▶ [HOW TO COMPLETE THIS TASK]: Pick out each line of the records that includes the string "elapsed", and copy it.

▶ [DATA UNDER STUDY]:
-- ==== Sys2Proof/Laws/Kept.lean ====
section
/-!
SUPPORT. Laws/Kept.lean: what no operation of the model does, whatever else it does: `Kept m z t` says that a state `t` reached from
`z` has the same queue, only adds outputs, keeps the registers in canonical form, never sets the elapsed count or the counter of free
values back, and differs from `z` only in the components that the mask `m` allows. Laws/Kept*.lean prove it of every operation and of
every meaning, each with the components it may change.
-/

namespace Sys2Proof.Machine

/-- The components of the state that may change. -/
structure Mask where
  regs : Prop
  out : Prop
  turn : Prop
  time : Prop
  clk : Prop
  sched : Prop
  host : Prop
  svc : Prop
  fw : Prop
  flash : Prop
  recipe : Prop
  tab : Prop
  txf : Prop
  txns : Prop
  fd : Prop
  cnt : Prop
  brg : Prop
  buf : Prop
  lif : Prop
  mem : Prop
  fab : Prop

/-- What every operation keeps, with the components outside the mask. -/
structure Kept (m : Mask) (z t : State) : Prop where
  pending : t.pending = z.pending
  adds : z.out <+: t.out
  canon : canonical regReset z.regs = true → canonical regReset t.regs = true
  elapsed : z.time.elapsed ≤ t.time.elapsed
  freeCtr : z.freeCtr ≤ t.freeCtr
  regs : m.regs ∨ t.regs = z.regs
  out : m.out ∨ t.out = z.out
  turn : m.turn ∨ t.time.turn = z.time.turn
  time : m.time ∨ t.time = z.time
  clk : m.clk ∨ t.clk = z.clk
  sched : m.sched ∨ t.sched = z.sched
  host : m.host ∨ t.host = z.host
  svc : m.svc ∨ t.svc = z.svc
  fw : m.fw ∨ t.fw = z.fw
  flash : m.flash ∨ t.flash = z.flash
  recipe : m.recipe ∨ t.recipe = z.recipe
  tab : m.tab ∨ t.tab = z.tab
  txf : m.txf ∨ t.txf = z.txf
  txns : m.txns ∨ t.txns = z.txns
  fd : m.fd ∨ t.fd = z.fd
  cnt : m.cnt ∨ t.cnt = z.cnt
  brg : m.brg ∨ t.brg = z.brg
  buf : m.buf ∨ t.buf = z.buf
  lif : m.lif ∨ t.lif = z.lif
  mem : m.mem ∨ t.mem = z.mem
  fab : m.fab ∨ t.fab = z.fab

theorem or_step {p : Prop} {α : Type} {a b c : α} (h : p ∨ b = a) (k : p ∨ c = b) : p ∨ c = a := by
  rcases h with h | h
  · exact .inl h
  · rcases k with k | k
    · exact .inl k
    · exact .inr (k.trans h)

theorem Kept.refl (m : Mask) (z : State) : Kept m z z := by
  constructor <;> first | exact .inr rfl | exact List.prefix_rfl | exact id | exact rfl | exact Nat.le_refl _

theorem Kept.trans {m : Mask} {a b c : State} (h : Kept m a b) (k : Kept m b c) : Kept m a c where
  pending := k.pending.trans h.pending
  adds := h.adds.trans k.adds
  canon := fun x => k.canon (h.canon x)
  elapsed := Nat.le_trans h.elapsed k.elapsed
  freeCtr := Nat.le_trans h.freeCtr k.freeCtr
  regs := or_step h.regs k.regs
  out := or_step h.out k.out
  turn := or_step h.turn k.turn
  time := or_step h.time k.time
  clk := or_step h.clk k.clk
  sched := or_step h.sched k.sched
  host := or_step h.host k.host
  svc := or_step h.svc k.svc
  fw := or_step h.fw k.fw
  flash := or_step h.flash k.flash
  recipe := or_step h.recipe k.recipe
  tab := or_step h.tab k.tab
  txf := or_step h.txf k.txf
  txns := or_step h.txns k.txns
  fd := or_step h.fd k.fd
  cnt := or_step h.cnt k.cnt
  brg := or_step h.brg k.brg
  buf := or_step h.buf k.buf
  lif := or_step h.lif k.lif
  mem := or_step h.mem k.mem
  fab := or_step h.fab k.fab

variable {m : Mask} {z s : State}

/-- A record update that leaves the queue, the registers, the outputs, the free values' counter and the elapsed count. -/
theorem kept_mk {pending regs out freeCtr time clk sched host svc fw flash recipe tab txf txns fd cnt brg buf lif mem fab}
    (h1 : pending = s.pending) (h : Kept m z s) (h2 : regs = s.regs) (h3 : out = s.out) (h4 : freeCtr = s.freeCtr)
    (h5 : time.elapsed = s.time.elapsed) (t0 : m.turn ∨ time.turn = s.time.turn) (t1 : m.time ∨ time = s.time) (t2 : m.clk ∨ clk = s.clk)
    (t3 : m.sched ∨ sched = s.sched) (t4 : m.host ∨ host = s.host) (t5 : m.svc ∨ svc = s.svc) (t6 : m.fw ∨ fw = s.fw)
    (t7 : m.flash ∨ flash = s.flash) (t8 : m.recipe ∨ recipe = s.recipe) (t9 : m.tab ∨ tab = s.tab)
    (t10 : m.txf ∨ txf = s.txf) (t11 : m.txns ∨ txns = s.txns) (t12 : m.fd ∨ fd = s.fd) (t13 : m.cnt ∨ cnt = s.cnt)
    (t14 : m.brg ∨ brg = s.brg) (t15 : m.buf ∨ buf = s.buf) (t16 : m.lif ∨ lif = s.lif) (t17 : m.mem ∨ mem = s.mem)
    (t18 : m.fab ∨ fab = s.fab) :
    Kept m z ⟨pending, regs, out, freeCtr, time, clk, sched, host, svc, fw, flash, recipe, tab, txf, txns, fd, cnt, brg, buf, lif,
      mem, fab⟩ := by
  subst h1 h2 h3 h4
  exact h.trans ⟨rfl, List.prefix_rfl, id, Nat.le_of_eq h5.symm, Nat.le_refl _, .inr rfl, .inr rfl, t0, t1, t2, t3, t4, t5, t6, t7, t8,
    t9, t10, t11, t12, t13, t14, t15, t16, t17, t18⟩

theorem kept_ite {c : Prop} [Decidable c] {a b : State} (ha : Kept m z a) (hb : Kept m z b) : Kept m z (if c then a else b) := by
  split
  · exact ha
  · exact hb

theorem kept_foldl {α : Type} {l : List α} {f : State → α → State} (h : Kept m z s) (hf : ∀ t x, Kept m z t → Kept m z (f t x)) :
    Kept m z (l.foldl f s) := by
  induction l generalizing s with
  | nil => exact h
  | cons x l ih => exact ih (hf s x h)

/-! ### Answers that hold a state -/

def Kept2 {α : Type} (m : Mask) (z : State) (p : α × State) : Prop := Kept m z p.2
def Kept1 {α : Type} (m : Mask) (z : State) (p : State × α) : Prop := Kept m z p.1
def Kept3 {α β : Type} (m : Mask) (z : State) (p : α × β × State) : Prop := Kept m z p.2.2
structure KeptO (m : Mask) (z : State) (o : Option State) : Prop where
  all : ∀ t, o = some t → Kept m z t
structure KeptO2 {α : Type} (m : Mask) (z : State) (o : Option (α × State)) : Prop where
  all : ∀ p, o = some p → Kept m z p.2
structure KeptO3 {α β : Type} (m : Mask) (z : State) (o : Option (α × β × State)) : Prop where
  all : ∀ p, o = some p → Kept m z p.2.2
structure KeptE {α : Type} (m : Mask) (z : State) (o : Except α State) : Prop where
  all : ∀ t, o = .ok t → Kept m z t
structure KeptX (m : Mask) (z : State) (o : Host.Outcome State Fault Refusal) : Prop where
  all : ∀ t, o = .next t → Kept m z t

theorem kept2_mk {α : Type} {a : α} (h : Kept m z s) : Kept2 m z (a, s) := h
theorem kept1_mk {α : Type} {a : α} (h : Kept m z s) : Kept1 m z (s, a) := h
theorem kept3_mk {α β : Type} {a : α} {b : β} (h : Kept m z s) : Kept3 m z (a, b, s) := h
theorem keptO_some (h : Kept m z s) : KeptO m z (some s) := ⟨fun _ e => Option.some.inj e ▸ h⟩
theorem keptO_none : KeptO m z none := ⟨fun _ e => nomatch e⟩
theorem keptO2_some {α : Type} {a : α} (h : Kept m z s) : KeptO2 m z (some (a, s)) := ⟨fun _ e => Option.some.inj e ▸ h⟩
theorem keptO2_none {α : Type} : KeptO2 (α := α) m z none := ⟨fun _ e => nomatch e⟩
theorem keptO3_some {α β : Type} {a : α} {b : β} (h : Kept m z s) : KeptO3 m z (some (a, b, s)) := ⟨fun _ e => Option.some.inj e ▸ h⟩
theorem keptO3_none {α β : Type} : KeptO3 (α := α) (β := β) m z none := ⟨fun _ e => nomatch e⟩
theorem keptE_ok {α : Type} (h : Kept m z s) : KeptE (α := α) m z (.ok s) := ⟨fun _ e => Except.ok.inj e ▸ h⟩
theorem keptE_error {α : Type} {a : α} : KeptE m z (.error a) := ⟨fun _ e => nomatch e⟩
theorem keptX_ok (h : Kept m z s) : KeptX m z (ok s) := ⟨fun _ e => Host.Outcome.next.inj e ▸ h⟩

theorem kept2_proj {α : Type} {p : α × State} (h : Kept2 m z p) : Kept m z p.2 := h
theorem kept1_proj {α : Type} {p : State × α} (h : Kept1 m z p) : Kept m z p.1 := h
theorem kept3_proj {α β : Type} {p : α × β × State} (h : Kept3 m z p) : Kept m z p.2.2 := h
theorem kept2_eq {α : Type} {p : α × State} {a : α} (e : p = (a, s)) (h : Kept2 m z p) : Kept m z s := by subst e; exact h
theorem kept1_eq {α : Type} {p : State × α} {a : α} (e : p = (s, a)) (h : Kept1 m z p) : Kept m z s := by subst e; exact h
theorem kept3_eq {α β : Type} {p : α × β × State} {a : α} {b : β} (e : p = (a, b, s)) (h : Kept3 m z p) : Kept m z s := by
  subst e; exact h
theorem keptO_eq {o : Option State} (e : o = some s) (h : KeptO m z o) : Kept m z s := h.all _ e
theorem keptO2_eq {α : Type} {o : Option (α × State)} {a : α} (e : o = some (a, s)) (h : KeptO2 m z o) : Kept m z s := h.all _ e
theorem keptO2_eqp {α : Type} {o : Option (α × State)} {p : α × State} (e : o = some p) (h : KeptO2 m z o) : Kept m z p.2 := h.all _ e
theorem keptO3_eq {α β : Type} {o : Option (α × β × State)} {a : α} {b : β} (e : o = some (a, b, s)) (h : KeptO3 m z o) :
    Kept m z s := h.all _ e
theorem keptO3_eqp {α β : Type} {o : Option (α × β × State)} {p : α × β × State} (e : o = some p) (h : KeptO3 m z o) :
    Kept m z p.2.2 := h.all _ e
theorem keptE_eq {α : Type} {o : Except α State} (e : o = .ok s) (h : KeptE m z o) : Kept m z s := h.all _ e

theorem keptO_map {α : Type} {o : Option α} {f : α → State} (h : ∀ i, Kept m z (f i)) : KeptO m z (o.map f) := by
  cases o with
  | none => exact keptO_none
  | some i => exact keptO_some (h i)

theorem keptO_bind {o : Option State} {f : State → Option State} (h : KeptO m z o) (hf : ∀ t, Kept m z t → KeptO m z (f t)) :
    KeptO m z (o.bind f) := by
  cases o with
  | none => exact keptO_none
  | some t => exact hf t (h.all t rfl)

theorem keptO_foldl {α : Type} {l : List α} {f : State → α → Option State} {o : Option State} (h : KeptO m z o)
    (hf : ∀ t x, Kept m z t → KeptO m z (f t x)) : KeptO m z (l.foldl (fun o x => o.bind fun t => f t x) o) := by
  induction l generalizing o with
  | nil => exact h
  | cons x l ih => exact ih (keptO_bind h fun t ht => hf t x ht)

▶ [EXPECTED ANSWER]:
`z` has the same queue, only adds outputs, keeps the registers in canonical form, never sets the elapsed count or the counter of free
  elapsed : z.time.elapsed ≤ t.time.elapsed
  elapsed := Nat.le_trans h.elapsed k.elapsed
/-- A record update that leaves the queue, the registers, the outputs, the free values' counter and the elapsed count. -/
    (h5 : time.elapsed = s.time.elapsed) (t0 : m.turn ∨ time.turn = s.time.turn) (t1 : m.time ∨ time = s.time) (t2 : m.clk ∨ clk = s.clk)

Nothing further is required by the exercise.